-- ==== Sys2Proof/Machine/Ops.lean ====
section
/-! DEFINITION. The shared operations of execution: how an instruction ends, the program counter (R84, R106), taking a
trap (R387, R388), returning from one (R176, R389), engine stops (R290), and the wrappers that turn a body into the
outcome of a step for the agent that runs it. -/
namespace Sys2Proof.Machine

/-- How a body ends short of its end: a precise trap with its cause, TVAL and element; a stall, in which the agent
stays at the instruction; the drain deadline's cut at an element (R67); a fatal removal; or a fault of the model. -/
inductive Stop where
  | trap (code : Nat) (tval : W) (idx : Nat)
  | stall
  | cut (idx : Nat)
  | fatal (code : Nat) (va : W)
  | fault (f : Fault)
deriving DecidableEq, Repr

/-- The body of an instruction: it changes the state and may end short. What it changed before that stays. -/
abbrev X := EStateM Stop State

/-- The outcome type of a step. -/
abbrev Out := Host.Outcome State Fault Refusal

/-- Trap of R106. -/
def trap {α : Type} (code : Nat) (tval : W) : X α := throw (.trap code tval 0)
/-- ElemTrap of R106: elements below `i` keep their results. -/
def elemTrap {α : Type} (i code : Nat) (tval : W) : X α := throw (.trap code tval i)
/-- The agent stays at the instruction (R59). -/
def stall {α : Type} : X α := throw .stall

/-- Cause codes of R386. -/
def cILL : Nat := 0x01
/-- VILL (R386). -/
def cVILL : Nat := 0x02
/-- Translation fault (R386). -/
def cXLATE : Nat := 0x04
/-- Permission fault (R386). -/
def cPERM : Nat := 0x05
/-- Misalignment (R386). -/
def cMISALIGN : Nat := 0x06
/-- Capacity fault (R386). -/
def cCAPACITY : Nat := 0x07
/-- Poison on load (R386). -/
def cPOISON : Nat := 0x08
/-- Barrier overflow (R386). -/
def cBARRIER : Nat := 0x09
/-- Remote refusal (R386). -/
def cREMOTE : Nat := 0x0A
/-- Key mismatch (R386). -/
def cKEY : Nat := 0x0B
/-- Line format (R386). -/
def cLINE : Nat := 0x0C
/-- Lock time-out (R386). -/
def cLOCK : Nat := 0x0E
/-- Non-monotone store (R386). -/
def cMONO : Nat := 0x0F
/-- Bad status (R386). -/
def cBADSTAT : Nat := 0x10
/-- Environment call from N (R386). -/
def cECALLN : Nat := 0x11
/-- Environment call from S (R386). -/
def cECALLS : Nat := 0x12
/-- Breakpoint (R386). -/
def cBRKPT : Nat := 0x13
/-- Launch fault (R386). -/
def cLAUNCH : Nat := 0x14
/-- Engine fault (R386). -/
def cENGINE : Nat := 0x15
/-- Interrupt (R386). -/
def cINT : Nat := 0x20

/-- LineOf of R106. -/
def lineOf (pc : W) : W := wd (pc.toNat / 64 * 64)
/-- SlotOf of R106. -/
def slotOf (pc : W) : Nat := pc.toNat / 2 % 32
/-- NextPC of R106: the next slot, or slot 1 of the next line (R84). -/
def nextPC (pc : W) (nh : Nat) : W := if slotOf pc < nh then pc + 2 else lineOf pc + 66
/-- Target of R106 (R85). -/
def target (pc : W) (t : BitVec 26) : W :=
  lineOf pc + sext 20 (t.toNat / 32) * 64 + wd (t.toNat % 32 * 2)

──────

Task item:
Please return only the lines above, starting at the line that has "stays at the instruction;" and ending at the line that has "code tval 0)", keeping both and leaving each one unchanged.

Your solution:
stays at the instruction; the drain deadline's cut at an element (R67); a fatal removal; or a fault of the model. -/
inductive Stop where
  | trap (code : Nat) (tval : W) (idx : Nat)
  | stall
  | cut (idx : Nat)
  | fatal (code : Nat) (va : W)
  | fault (f : Fault)
deriving DecidableEq, Repr

/-- The body of an instruction: it changes the state and may end short. What it changed before that stays. -/
abbrev X := EStateM Stop State

/-- The outcome type of a step. -/
abbrev Out := Host.Outcome State Fault Refusal

/-- Trap of R106. -/
def trap {α : Type} (code : Nat) (tval : W) : X α := throw (.trap code tval 0)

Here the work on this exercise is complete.